A partir de la segunda mitad del siglo XIX muchos de ellos fueron integrándose en la sociedad en la que habían nacido o vivían, algunos se convirtieron al cristianismo, otros simplemente se olvidaron de sus creencias y en muchos casos conservaron, por tradición, costumbres judías, como ocurre con gentes de ascendencia cristiana, que celebran la Navidad o la Pascua sin ser practicantes o creyentes. Pero eso no les evitó de ser tachados de judíos, sobre todo cuando las explicaciones religiosas cristianas pasaron a convertirse en prejuicios racistas. Ya en el siglo XVIII el conde Henry Boulainvillers intentaba demostrar que la raza franca o germánica era superior a la galo-romana, y en el XIX a los judíos se les aplicó la condición de raza inferior, como lo hizo el pangermanista Georg von Schönerer aludiendo al sustrato biológico. Lo que sirvió para que se extendiera por Europa la idea su inferioridad racial ya que habían mantenido una endogamia permanente. Un representante de la Ilustración como Voltaire consideraba, en su Diccionario Filosófico, que «sus leyes pudiéramos considerarlas como dictadas para salvajes». El filósofo Kant pensaba que los judíos eran incapaces de trascender el materialismo mundano, y el compositor Richard Wagner afirmaba que el judío «habla el idioma de la nación en la que habita de generación en generación, pero siempre lo habla como un extranjero». Este ha sido un argumento que se ha repetido, frecuentemente, para descalificarlos de antinacionalistas, contrarios a identificarse con el estado-nación en el que vivían y conspirar contra la identidad de los pueblos.
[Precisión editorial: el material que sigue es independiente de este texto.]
theorem idleEdge_tStart_capture (hs : s.st = .tStart) :
    idleEdge p s = { startDevice s with elapsed := 0, st := .tPoll, pins := p, hRdata := s.readReg 0 } := by
  rw [idleEdge, sequencer_tStart_acked (by exact hs) hack herr, goOn_of_capture (by exact hc)]
  rfl

theorem idleEdge_tPoll_capture (hs : s.st = .tPoll) (hready : p.rdata.getLsbD 7 = true) :
    idleEdge p s = { s with
      elapsed := if p.tick then tickElapsed s.elapsed else s.elapsed, stshadow := p.rdata.truncate 8, st := .tRead,
      pins := p, hRdata := s.readReg 0 } := by
  rw [idleEdge, sequencer_tPoll_ready (by exact hs) hack herr hready, goOn_of_capture (by exact hc)]
  rfl

end

theorem idleEdge_tRead {p : Pins} {s : State} (hack : p.ack = true) (herr : p.err = false) (hs : s.st = .tRead) :
    idleEdge p s = { s with
      raw := bswap16 p.rdata, outcome := .ok, done := true, st := .idle, pins := p, hRdata := s.readReg 0 } := by
  rw [idleEdge, sequencer_tRead_acked (by exact hs) hack herr]
  rfl

/-- CAPTURE from its first state on, with the shortest answers. -/
theorem capture_run {s : State} {p1 p2 p3 p4 p5 : Pins} (hc : s.cmd = 7) (hs : s.st = .tRst)
    (hacks : ∀ p ∈ [p1, p2, p3, p4, p5], p.ack = true ∧ p.err = false) (hready : p4.rdata.getLsbD 7 = true) :
    ∃ t, idleEdges [p1, p2, p3, p4, p5] s = .next t ∧
      (∀ a, s.selected = some a →
        t.deviceConfig a.toNat = cfgSent s.cfg ∧ t.configOpen a.toNat = false ∧
        t.devRun.read a.toNat = some (cfgSent s.cfg) ∧
        ∀ b : Nat, b ≠ a.toNat → ConfigSame s t b ∧ t.devRun.read b = s.devRun.read b) ∧
      t = { s with
        st := .idle, outcome := .ok, done := true, raw := bswap16 p5.rdata, stshadow := p4.rdata.truncate 8,
        elapsed := if p4.tick then 1 else 0, devCfg := t.devCfg, devOpen := t.devOpen, devRun := t.devRun,
        pins := p5, hRdata := t.hRdata } := by
  simp only [List.forall_mem_cons] at hacks
  obtain ⟨⟨hack1, herr1⟩, ⟨hack2, herr2⟩, ⟨hack3, herr3⟩, ⟨hack4, herr4⟩, ⟨hack5, herr5⟩, -⟩ := hacks
  refine ⟨idleEdge p5 (idleEdge p4 (idleEdge p3 (idleEdge p2 (idleEdge p1 s)))), rfl, ?_⟩
  have h1 := idleEdge_tRst_capture hc hack1 herr1 hs
  generalize idleEdge p1 s = s1 at h1 ⊢
  have hc1 : s1.cmd = 7 := h1 ▸ hc
  have h2 := idleEdge_tCfg_capture hc1 hack2 herr2 (h1 ▸ rfl)
  generalize idleEdge p2 s1 = s2 at h2 ⊢
  have hc2 : s2.cmd = 7 := h2 ▸ hc1
  have h3 := idleEdge_tStart_capture hc2 hack3 herr3 (h2 ▸ rfl)
  generalize idleEdge p3 s2 = s3 at h3 ⊢
  have hc3 : s3.cmd = 7 := h3 ▸ hc2
  have h4 := idleEdge_tPoll_capture hc3 hack4 herr4 (h3 ▸ rfl) hready
  generalize idleEdge p4 s3 = s4 at h4 ⊢
  rw [idleEdge_tRead hack5 herr5 (h4 ▸ rfl)]
  refine ⟨fun a ha => ?_, ?_⟩
  · have ha1 : s1.selected = some a := h1 ▸ ha
    have ha2 : s2.selected = some a := h2 ▸ ha1
    have hcfg : s1.cfg = s.cfg := h1 ▸ rfl
    have hreset : DeviceForgotten s s1 := h1 ▸ forgetDevice_forgotten s
    have hconfig : DeviceConfigured (cfgSent s.cfg) s1 s2 := hcfg ▸ h2 ▸ configureDevice_configured _ s1
    have hstart : DeviceStarted s2 s3 := h3 ▸ startDevice_started s2
    rw [h4]
    exact reset_configure_start hreset hconfig hstart (target_of_selected ha) (target_of_selected ha1)
      (target_of_selected ha2)
  · rw [h4, h3, h2, h1]
    rfl

/-- Settles O56: the accepting edge, and from there `capture_run`. -/
theorem captureRuns : Obligations.CaptureRuns := by
  intro s x p1 p2 p3 p4 p5 hs hok hacks hready
  obtain ⟨t, hrun, hdevices, ht⟩ := capture_run (s := issued .capture s) rfl rfl hacks hready
  refine ⟨_, t, exec_op_accepted (op := .capture) x hs fun _ => hok, hrun, hdevices, ?_⟩
  have hidle : s = { s with st := .idle } := hs ▸ rfl
  rw [ht, hidle]
  rfl

end Sys2Proof.Machine
end

section
/-! PROOFS. The fixed-point arithmetic of unit SC (R193, R194, R199, R201, R202): rounding toward zero and the bound on
CODE2V. -/

namespace Sys2Proof.Machine

/-! The quotient rounded toward zero (R9) -/

/-- What the quotient leaves is the library's remainder, smaller than the divisor. -/
theorem abs_tdiv_mul_sub_lt (n : Int) {d : Int} (hd : d ≠ 0) : |tdiv n d * d - n| < |d| := by
  have hrest : tdiv n d * d - n = -n.tmod d := by rw [tdiv_eq, Int.tmod_def]; ring
  rw [hrest, abs_neg, Int.abs_eq_natAbs, Int.abs_eq_natAbs, Int.natAbs_tmod]
  exact_mod_cast Nat.mod_lt _ (Int.natAbs_pos.2 hd)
En 1902, la policía de la Rusia zarista se inventó un libelo, Los protocolos de los sabios de Sión, para difundir que los judíos proyectaban controlar el mundo con sus ideas universalistas.
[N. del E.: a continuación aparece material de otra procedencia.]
-- ==== Sys2Proof/Machine/Factory.lean ====
section
/-! DEFINITION. The factory values of the tables and profiles: what the hub holds when the store image does not supply
them (R40, R53, R107, R122, R186). -/
namespace Sys2Proof.Machine

/-- The motion mount of a base: axis order 0 to 5 and signs 0 to 7 (R52). -/
structure Mount where
  order : Nat
  signs : Nat
  deriving DecidableEq, Repr

/-- The generic profile (R53). The rail demand is in mW. -/
structure GenericProfile where
  model       : Word16
  demand      : Nat
  selfPowered : Bool
  declared    : List Byte
  wakeKinds   : List Byte
  mount       : Option Mount
  deriving DecidableEq, Repr

/-- The four budget profiles, in mW (R122). -/
structure Profiles where
  p0 : Nat
  p1 : Nat
  p2 : Nat
  p3 : Nat
  deriving DecidableEq, Repr

/-- A set of postures as a bit mask over the list of R105. -/
def postureBit : Posture → Nat
  | .closed => 0 | .laptop => 1 | .stand => 2 | .tent => 3 | .tablet => 4 | .slate => 5 | .unknown => 6

def allPostures : BitVec 7 := 0x7F#7

/-- The mask of a list of postures. -/
def postureMask (ps : List Posture) : BitVec 7 := ps.foldl (fun m p => m ||| BitVec.twoPow 7 (postureBit p)) 0#7

/-- AWAKE-VIEW is bit 0, ASLEEP-VIEW bit 1 (R20). -/
def awakeViewOnly : BitVec 2 := 1#2
def asleepViewOnly : BitVec 2 := 2#2

/-- An entry that takes part in nothing: entries 8 to 47 of the factory table, of which R40 gives valid = no alone
(log 43: the other fields are the model's choice). -/
def emptyRoute : RouteFields :=
  ⟨false, .lidMotion, none, 0#7, 0#2, none, .drop, .channel 1, 1, .dropDamaged⟩

/-- The factory Route Table, entries 0 to 7 (R40). -/
def factoryRoutesHead : List RouteFields :=
  [⟨true, .baseKeys, some 0x10, postureMask [.laptop, .stand, .unknown], awakeViewOnly, none, .forwardWake, .channel 1, 1, .dropDamaged⟩,
   ⟨true, .basePointer, some 0x11, postureMask [.laptop, .stand, .unknown], awakeViewOnly, none, .forwardWake, .channel 2, 1, .dropDamaged⟩,
   ⟨true, .baseKeys, some 0x10, postureMask [.laptop], asleepViewOnly, none, .forwardWake, .channel 1, 1, .dropDamaged⟩,
   ⟨true, .baseMotion, some 0x12, allPostures, awakeViewOnly, none, .forward, .channel 3, 4, .passMarked⟩,
   ⟨true, .lidMotion, some 0x01, allPostures, awakeViewOnly, none, .forward, .channel 4, 2, .passMarked⟩,
   ⟨true, .penStatus, some 0x02, allPostures, awakeViewOnly, none, .forward, .channel 5, 1, .dropDamaged⟩,
   ⟨true, .baseStatus, some 0x13, allPostures, awakeViewOnly, none, .forward, .channel 6, 1, .dropDamaged⟩,
   ⟨true, .uplink, none, allPostures, awakeViewOnly, none, .forward, .base, 1, .dropDamaged⟩]

/-- The factory Route Table, 48 entries (R40). -/
def factoryRoutes : List RouteFields := factoryRoutesHead ++ List.replicate 40 emptyRoute

/-- The factory generic profile (R53). -/
def factoryGeneric : GenericProfile := ⟨0#16, 500, false, [0x10#8, 0x11#8, 0x13#8], [], none⟩

/-- The factory Posture Window Table (R107). -/
def factoryWindows : List Window :=
  [⟨5, 95, 2, .laptop, .any⟩, ⟨96, 150, 2, .stand, .upright⟩, ⟨96, 150, 2, .tent, .inverted⟩, ⟨151, 180, 2, .tablet, .any⟩]
    ++ List.replicate 4 ⟨180, 0, 0, .laptop, .any⟩

/-- The factory budget profiles (R122). -/
def factoryProfiles : Profiles := ⟨2500, 1500, 600, 0⟩

def allHosts : BitVec 5 := 0x1F#5

/-- A policy entry with every condition open (R186). -/
def openEntry (e : EventKind) (acts : List PolicyAction) : PolicyEntry :=
  ⟨true, e, allPostures, allPostures, .any, .any, allHosts, acts⟩

/-- Entries 9 to 23 of the factory Policy Table, of which R186 gives valid = no alone (log 43). -/
def emptyPolicy : PolicyEntry := ⟨false, .lidClosed, 0#7, 0#7, .any, .any, 0#5, []⟩

/-- The factory Policy Table, entries 0 to 8 (R186). -/
def factoryPolicyHead : List PolicyEntry :=
  [openEntry .lidClosed [.sleepBegin],
   openEntry .lidOpened [.sleepCancel, .wake],
   { openEntry .postureChanged [.orientFree] with toSet := postureMask [.tablet, .tent] },
   { openEntry .postureChanged [.orientLock] with toSet := postureMask [.laptop, .stand] },
   openEntry .baseDetached [.orientFree],
   { openEntry .penRemoved [.wake] with hosts := 0x08#5 },
   openEntry .supplyAlarm [.indicate .line1 .alarm .blink],
   { openEntry .lidClosed [.budgetProfile 1] with penCond := .docked },
   openEntry .lidOpened [.budgetProfile 0]]

/-- The factory Policy Table, 24 entries (R186). -/
def factoryPolicy : List PolicyEntry := factoryPolicyHead ++ List.replicate 15 emptyPolicy

end Sys2Proof.Machine
end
Es a partir del caso Dreyfus cuando empieza a extenderse el temor por la pérdida de la ciudadanía y mantienen una mayor prudencia, acentuando su vinculación al nacionalismo del país en que residen. Incluso en el régimen soviético, que proclamó la liberación de todo tipo de opresión, sufrieron persecución en la época de Stalin. Pero aun así la judeofobia se extiende con fuerza por Europa hasta llegar a su separación de la comunidad social primero y al intento de su aniquilación después con el nazismo alemán, desarrollado por Adolf Hitler en su libro-manifiesto Mein Kampf. Así, el Holocausto es el producto final de una historia que ejecutan los nazis pero que viene avalada por siglos de marginación y descalificación extendida por toda Europa. Y, sin embargo, su contribución a la ciencia, la cultura y la filosofía política tiene un alto índice de productividad. Pero, como destaca Lebrecht, el fenómeno no puede atribuirse a una predisposición genética que les hiciera estar dotados de una inteligencia superior a la de la media: «Si los judíos destacan en algún área se debe a la cultura y la experiencia, no al ADN. Ante la adversidad los judíos aprendieron a pensar de una forma distinta a los demás, y quizás, a pensar más» (pg. 20). Lo cierto es que, durante la República de Weimar, cinco de los nueve premios Nobel eran judíos, y 30 de los 52 grandes bancos privados alemanes los regentaban familias judías. También lo eran intelectuales como Adorno, Marcuse, Benjamín, Horkheimer o Fromm, o dirigentes bolcheviques: Trotski, Kamenev y Zinoviev (eliminados por Stalin) entre otros muchos: Marx, Freud, Einstein, Kafka, el poeta Heine, los compositores Mendelssohn y Mahler, y el biólogo Karl Landsteiner, que descubrió los tipos de sangre. Entre 1847 y 1947 un tercio de las personas que transformaron el mundo tenían orígenes judíos, aunque muchos renegaran de ellos para evitar la marginación.